/-- Settles O28: the sum of integers, the products of magnitudes and the signs' operations are commutative. -/
theorem floatAddMulCommute : Obligations.FloatAddMulCommute := by
  intro a b
  cases ha : f32 a with
  | nan => simp only [fAdd32_nan (.inl ha), fAdd32_nan (.inr ha), fMul64_nan (.inl ha), fMul64_nan (.inr ha), and_self]
  | inf n =>
    cases hb : f32 b with
    | nan => simp only [fAdd32_nan (.inl hb), fAdd32_nan (.inr hb), fMul64_nan (.inl hb), fMul64_nan (.inr hb), and_self]
    | inf m => simp only [fAdd32, fMul64, ha, hb, Bool.xor_comm n m]; cases n <;> cases m <;> simp
    | finite m y => simp only [fAdd32, fMul64, ha, hb, Bool.xor_comm n m, and_self]
  | finite n x =>
    cases hb : f32 b with
    | nan => simp only [fAdd32_nan (.inl hb), fAdd32_nan (.inr hb), fMul64_nan (.inl hb), fMul64_nan (.inr hb), and_self]
    | inf m => simp only [fAdd32, fMul64, ha, hb, Bool.xor_comm n m, and_self]
    | finite m y =>
      simp only [fAdd32, fMul64, ha, hb, Bool.xor_comm n m, Bool.and_comm n m, and_comm (a := x = 0), or_comm (a := x = 0),
        add_comm (signedMag n x), mul_comm x y, and_self]

/-! ### The product -/

/-- The magnitude of a finite binary32 datum, as a significand of 24 binary places at a quantum. -/
theorem significand_of_f32_finite {v : Word} {n : Bool} {x : Nat} (h : f32 v = .finite n x) :
    ∃ c j, c < 2 ^ 24 ∧ x = c * 2 ^ j := by
  obtain ⟨_, _, rfl⟩ := eq_of_f32_finite h
  obtain ⟨j, c, _, hc, _, hmag⟩ := exists_significand 23 (magBits v)
  exact ⟨c, j, hc, hmag⟩

/-- A product of two significands of 24 places has at most 48, and binary64 holds 53: it is one of its magnitudes. -/
theorem exists_magOfBits_product {a b : Word} {n m : Bool} {x y : Nat} (ha : f32 a = .finite n x)
    (hb : f32 b = .finite m y) : ∃ k, magOfBits 52 k = x * y * 2 ^ 776 := by
  obtain ⟨c, i, hc, rfl⟩ := significand_of_f32_finite ha
  obtain ⟨d, j, hd, rfl⟩ := significand_of_f32_finite hb
  have hcd : c * d < 2 ^ (52 + 1) :=
    calc c * d < 2 ^ 24 * 2 ^ 24 := Nat.mul_lt_mul'' hc hd
      _ < 2 ^ (52 + 1) := by decide
  obtain ⟨k, hk⟩ := exists_magOfBits_eq hcd (i + j + 776)
  exact ⟨k, by rw [hk, pow_add, pow_add]; generalize 2 ^ 776 = t; ring⟩

/-- Bits whose magnitude lies below the infinity's are finite. -/
theorem lt_infMag64_of_magOfBits_lt {k : Nat} (h : magOfBits 52 k < 2 ^ 2098) : k < infMag64 := by
  rwa [← magOfBits_infMag64, (magOfBits_strictMono 52).lt_iff_lt] at h

/-- Bounds by powers of two multiply. -/
theorem mul_lt_two_pow {x y a b e : Nat} (hx : x < 2 ^ a) (hy : y < 2 ^ b) (h : a + b = e) : x * y < 2 ^ e :=
  two_pow_mul_two_pow h ▸ Nat.mul_lt_mul'' hx hy

theorem mul_two_pow_lt {x a b e : Nat} (hx : x < 2 ^ a) (h : a + b = e) : x * 2 ^ b < 2 ^ e :=
  two_pow_mul_two_pow h ▸ Nat.mul_lt_mul_of_pos_right hx (Nat.two_pow_pos b)

theorem lt_two_pow_of_le {x a e : Nat} (hx : x < 2 ^ a) (h : a ≤ e) : x < 2 ^ e :=
  hx.trans_le (Nat.pow_le_pow_right (by decide) h)

/-- The products of binary32 magnitudes stay far below binary64's limit. -/
theorem product_lt {a b : Word} {n m : Bool} {x y : Nat} (ha : f32 a = .finite n x) (hb : f32 b = .finite m y) :
    x * y * 2 ^ 776 < 2 ^ 2098 :=
  have hxy : x * y < 2 ^ 554 := mul_lt_two_pow (lt_of_f32_finite ha) (lt_of_f32_finite hb) rfl
  lt_two_pow_of_le (mul_two_pow_lt (e := 1330) hxy rfl) (by decide)

/-- Settles O25: the exact product is a magnitude of binary64 below its limit, and such a magnitude rounds to itself. -/
theorem floatMulIsExact : Obligations.FloatMulIsExact := by
  intro a b n m x y ha hb
  simp only [fMul64, ha, hb]
  by_cases hzero : x = 0 ∨ y = 0
  · rw [if_pos hzero, f64_pack64_zero]
    generalize 2 ^ 776 = unit
    rw [Nat.mul_eq_zero.mpr hzero, Nat.zero_mul]
  · obtain ⟨k, hk⟩ := exists_magOfBits_product ha hb
    have hself := magOfBits_roundBits_self (p := 52) (by decide) k
    rw [hk] at hself
    have hfinite : roundBits 52 (x * y * 2 ^ 776) 1 < infMag64 :=
      lt_infMag64_of_magOfBits_lt (hself.trans_lt (product_lt ha hb))
    rw [if_neg hzero, round64, roundMag_of_lt hfinite, f64_pack64_finite _ hfinite, hself]

/-! ### The quotient -/

/-- A finite non-zero quotient is one rounding of the exact one. -/
theorem fDiv64_finite {a b : Word} {n m : Bool} {x y : Nat} (ha : f32 a = .finite n x) (hb : f32 b = .finite m y)
    (hx : x ≠ 0) (hy : y ≠ 0) : fDiv64 a b = round64 (n ^^ m) (x * 2 ^ 1074) y := by
  simp only [fDiv64, ha, hb, if_neg hx, if_neg hy]

/-- The exact quotient of two finite non-zero binary32 data lies among binary64's normal magnitudes. -/
theorem quotient_bounds {a b : Word} {n m : Bool} {x y : Nat} (ha : f32 a = .finite n x) (hb : f32 b = .finite m y)
    (hx : x ≠ 0) (hy : y ≠ 0) : 2 ^ 52 * y ≤ x * 2 ^ 1074 ∧ x * 2 ^ 1074 ≤ 2 ^ 1351 * y := by
  have hlow : 2 ^ 52 * y < 2 ^ 329 := by
    rw [mul_comm]; exact mul_two_pow_lt (lt_of_f32_finite hb) rfl
  have hhigh : x * 2 ^ 1074 < 2 ^ 1351 := mul_two_pow_lt (lt_of_f32_finite ha) rfl
  refine ⟨(lt_two_pow_of_le (e := 1074) hlow (by decide)).le.trans ?_, hhigh.le.trans ?_⟩
  · exact Nat.le_mul_of_pos_left _ (Nat.pos_of_ne_zero hx)
  · exact Nat.le_mul_of_pos_right _ (Nat.pos_of_ne_zero hy)

/-- So its rounding is a normal finite magnitude. -/
theorem roundBits_quotient {a b : Word} {n m : Bool} {x y : Nat} (ha : f32 a = .finite n x) (hb : f32 b = .finite m y)
    (hx : x ≠ 0) (hy : y ≠ 0) :
    roundBits 52 (x * 2 ^ 1074) y < infMag64 ∧ 2 ^ 52 ≤ magOfBits 52 (roundBits 52 (x * 2 ^ 1074) y) := by
  obtain ⟨hlow, hhigh⟩ := quotient_bounds ha hb hx hy
  have hpos := Nat.pos_of_ne_zero hy
  generalize x * 2 ^ 1074 = num at *
  obtain ⟨k, hk⟩ := exists_magOfBits_eq (p := 52) (c := 1) (by decide) 1351
  obtain ⟨l, hl⟩ := exists_magOfBits_eq (p := 52) (c := 1) (by decide) 52
  rw [Nat.one_mul] at hk hl
  refine ⟨lt_infMag64_of_magOfBits_lt ?_, ?_⟩
  · have hle := magOfBits_roundBits_le (p := 52) (by decide) hpos (hk ▸ hhigh)
    exact (hle.trans hk.le).trans_lt (pow_lt_pow_right₀ Nat.one_lt_two (by decide))
  · exact hl.ge.trans (le_magOfBits_roundBits (by decide) hpos (hl ▸ hlow))

theorem natCast_mul_two_pow (x e : Nat) : ((x * 2 ^ e : Nat) : Int) = x * 2 ^ e := by push_cast; rfl

/-- The last fraction bit of a binary64 pattern. -/
theorem getLsbD_zero_pack64 (neg : Bool) (k : Nat) : (pack64 neg k).getLsbD 0 = decide (k % 2 = 1) := by
  rw [pack64, BitVec.getLsbD_ofNat, Nat.testBit_zero]
  cases neg <;> simp [Nat.add_mod]

/-- Settles O26: the quotient is within the normal range, so its one rounding is the nearest magnitude, ties to even. -/
theorem floatDivRoundsToNearestEven : Obligations.FloatDivRoundsToNearestEven := by
  intro a b n m x y ha hb hx hy
  obtain ⟨hfinite, hnormal⟩ := roundBits_quotient ha hb hx hy
  have hround : fDiv64 a b = pack64 (n ^^ m) (roundBits 52 (x * 2 ^ 1074) y) := by
    rw [fDiv64_finite ha hb hx hy, round64, roundMag_of_lt hfinite]
  refine ⟨_, by rw [hround, f64_pack64_finite _ hfinite], hnormal, fun c s z hc => ?_⟩
  obtain ⟨k, rfl⟩ := eq_of_f64_finite hc
  obtain ⟨hle, heven⟩ := roundBits_nearest (p := 52) (by decide) (x * 2 ^ 1074) (Nat.pos_of_ne_zero hy) k
  rw [hround, getLsbD_zero_pack64]
  rw [natCast_mul_two_pow] at hle heven
  refine ⟨hle, fun htie hne => ?_⟩
  rw [heven htie hne]; rfl

/-! ### Special values of the product and the quotient -/

/-- Settles O27: the operations' arms, and what the patterns of an infinity and of a zero stand for. -/
theorem floatMulDivSpecialValues : Obligations.FloatMulDivSpecialValues := by
  intro a b n m x y
  refine ⟨fun h => ⟨fMul64_nan h, fDiv64_nan h⟩, ?infs, ?infFinite, ?byZero, ?zeroBy⟩
  case infs =>
    intro ha hb
    simp only [fMul64, fDiv64, ha, hb, f64_pack64_inf, true_and]
    rfl
  case infFinite =>
    intro ha hb
    simp only [fMul64, fDiv64, ha, hb, f64_pack64_inf, f64_pack64_zero, Bool.xor_comm m n, and_true]
    refine ⟨fun hy => ?_, fun hy => ?_⟩
    · simp only [if_pos hy]; exact ⟨rfl, rfl⟩
    · simp only [if_neg hy, f64_pack64_inf, and_self]
  case byZero =>
    intro ha hb
    simp only [fDiv64, ha, hb, if_true]
    refine ⟨fun hx => ?_, fun hx => ?_⟩
    · rw [if_pos hx]; rfl
    · rw [if_neg hx, f64_pack64_inf]
  case zeroBy =>
    intro ha hb hy
    simp only [fDiv64, ha, hb, if_neg hy, if_true, f64_pack64_zero]

/-! ### The comparison -/

theorem compareInts_eq_greater {x y : Int} : compareInts x y = .greater ↔ y < x := by
  unfold compareInts; split_ifs <;> simp <;> omega

theorem compareInts_eq_less {x y : Int} : compareInts x y = .less ↔ x < y := by
  unfold compareInts; split_ifs <;> simp <;> omega

theorem compareInts_eq_equal {x y : Int} : compareInts x y = .equal ↔ x = y := by
  unfold compareInts; split_ifs <;> simp <;> omega

/-- The comparison depends on the order of its operands alone. -/
theorem compareInts_congr {x y x' y' : Int} (hlt : x < y ↔ x' < y') (hgt : y < x ↔ y' < x') :
    compareInts x y = compareInts x' y' := by
  simp only [compareInts, hlt, hgt]

/-- The signed integer that a pattern's sign and its other bits stand for. -/
def orderKey (v : Word) : Int := signedMag (v.getLsbD 31) (magBits v)

/-- Under any signs the order of two magnitudes of a format is that of their bits. -/
theorem signedMag_magOfBits_lt_iff (p : Nat) (n m : Bool) (k l : Nat) :
    signedMag n (magOfBits p k) < signedMag m (magOfBits p l) ↔ signedMag n k < signedMag m l := by
  have hmono := magOfBits_strictMono p
  have hkl : magOfBits p k < magOfBits p l ↔ k < l := hmono.lt_iff_lt
  have hlk : magOfBits p l < magOfBits p k ↔ l < k := hmono.lt_iff_lt
  have hk : magOfBits p 0 < magOfBits p k ↔ 0 < k := hmono.lt_iff_lt
  have hl : magOfBits p 0 < magOfBits p l ↔ 0 < l := hmono.lt_iff_lt
  rw [magOfBits_zero] at hk hl
  cases n <;> cases m <;> simp only [signedMag, if_true, Bool.false_eq_true, if_false] <;> omega

/-- A pattern with more bits than another lies beyond it on its own side, whatever the other's sign. -/
theorem compareInts_signedMag_of_lt {k l : Nat} (n m : Bool) (h : l < k) :
    compareInts (signedMag n k) (signedMag m l) = (if n then .less else .greater) ∧
      compareInts (signedMag m l) (signedMag n k) = (if n then .greater else .less) := by
  cases n <;> cases m <;>
    simp only [signedMag, if_true, Bool.false_eq_true, if_false, compareInts_eq_less, compareInts_eq_greater] <;> omega

/-- Where neither pattern is a NaN, comparing the data is comparing the patterns' signed integers (R180). -/
theorem compareData_f32 {a b : Word} (ha : f32 a ≠ .nan) (hb : f32 b ≠ .nan) :
    compareData (f32 a) (f32 b) = compareInts (orderKey a) (orderKey b) := by
  obtain ⟨hla, hfa⟩ | ⟨hla, hfa⟩ | ⟨_, hfa⟩ := f32_cases a
  · obtain ⟨hlb, hfb⟩ | ⟨hlb, hfb⟩ | ⟨_, hfb⟩ := f32_cases b
    · rw [hfa, hfb]
      exact compareInts_congr (signedMag_magOfBits_lt_iff 23 _ _ _ _) (signedMag_magOfBits_lt_iff 23 _ _ _ _)
    · rw [hfa, hfb]
      exact (compareInts_signedMag_of_lt _ _ (hlb ▸ hla)).2.symm
    · exact absurd hfb hb
  · obtain ⟨hlb, hfb⟩ | ⟨hlb, hfb⟩ | ⟨_, hfb⟩ := f32_cases b
    · rw [hfa, hfb]
      exact (compareInts_signedMag_of_lt _ _ (hla ▸ hlb)).1.symm
    · rw [hfa, hfb, orderKey, orderKey, hla, hlb]
      cases a.getLsbD 31 <;> cases b.getLsbD 31 <;> rfl
    · exact absurd hfb hb
  · exact absurd hfa ha

theorem compareData_nan {d e : Datum} (h : d = .nan ∨ e = .nan) : compareData d e = .equal := by
  obtain rfl | rfl := h
  · cases e <;> rfl
  · cases d <;> rfl

theorem compare_int {s : State} (h : s.mode = .int) :
    s.compare = compareInts s.latchA.toInt s.latchB.toInt := by simp only [State.compare, h]

theorem compare_float {s : State} (h : s.mode = .float) :
    s.compare = compareData (f32 s.latchA) (f32 s.latchB) := by simp only [State.compare, h]

/-- Settles O29: the comparison of the signed readings, of a NaN, and of the patterns' signed integers. -/
theorem compareIsTheSignOfAAgainstB : Obligations.CompareIsTheSignOfAAgainstB := by
  intro s
  refine ⟨fun hint => ?int, fun hfloat hnan => ?nan, fun hfloat ha hb => ?ordered⟩
  case int =>
    rw [compare_int hint, compareInts_eq_greater, compareInts_eq_less, compareInts_eq_equal]
    exact ⟨Iff.rfl, Iff.rfl, BitVec.toInt_inj⟩
  case nan => rw [compare_float hfloat, compareData_nan hnan]
  case ordered =>
    rw [compare_float hfloat, compareData_f32 ha hb]
    exact ⟨compareInts_eq_greater, compareInts_eq_less, compareInts_eq_equal⟩

end Sys2Proof.Machine
end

_____

## Exercise prompt
For this exercise, output exactly the lines above from the line with "rw [Nat.mul_eq_zero.mpr hzero, Nat.zero_mul]" to the line with "simp only [fDiv64, ha, hb, if_neg hx, if_neg", counting both, and leave out the rest.

## Solution
    rw [Nat.mul_eq_zero.mpr hzero, Nat.zero_mul]
  · obtain ⟨k, hk⟩ := exists_magOfBits_product ha hb
    have hself := magOfBits_roundBits_self (p := 52) (by decide) k
    rw [hk] at hself
    have hfinite : roundBits 52 (x * y * 2 ^ 776) 1 < infMag64 :=
      lt_infMag64_of_magOfBits_lt (hself.trans_lt (product_lt ha hb))
    rw [if_neg hzero, round64, roundMag_of_lt hfinite, f64_pack64_finite _ hfinite, hself]

/-! ### The quotient -/

/-- A finite non-zero quotient is one rounding of the exact one. -/
theorem fDiv64_finite {a b : Word} {n m : Bool} {x y : Nat} (ha : f32 a = .finite n x) (hb : f32 b = .finite m y)
    (hx : x ≠ 0) (hy : y ≠ 0) : fDiv64 a b = round64 (n ^^ m) (x * 2 ^ 1074) y := by
  simp only [fDiv64, ha, hb, if_neg hx, if_neg hy]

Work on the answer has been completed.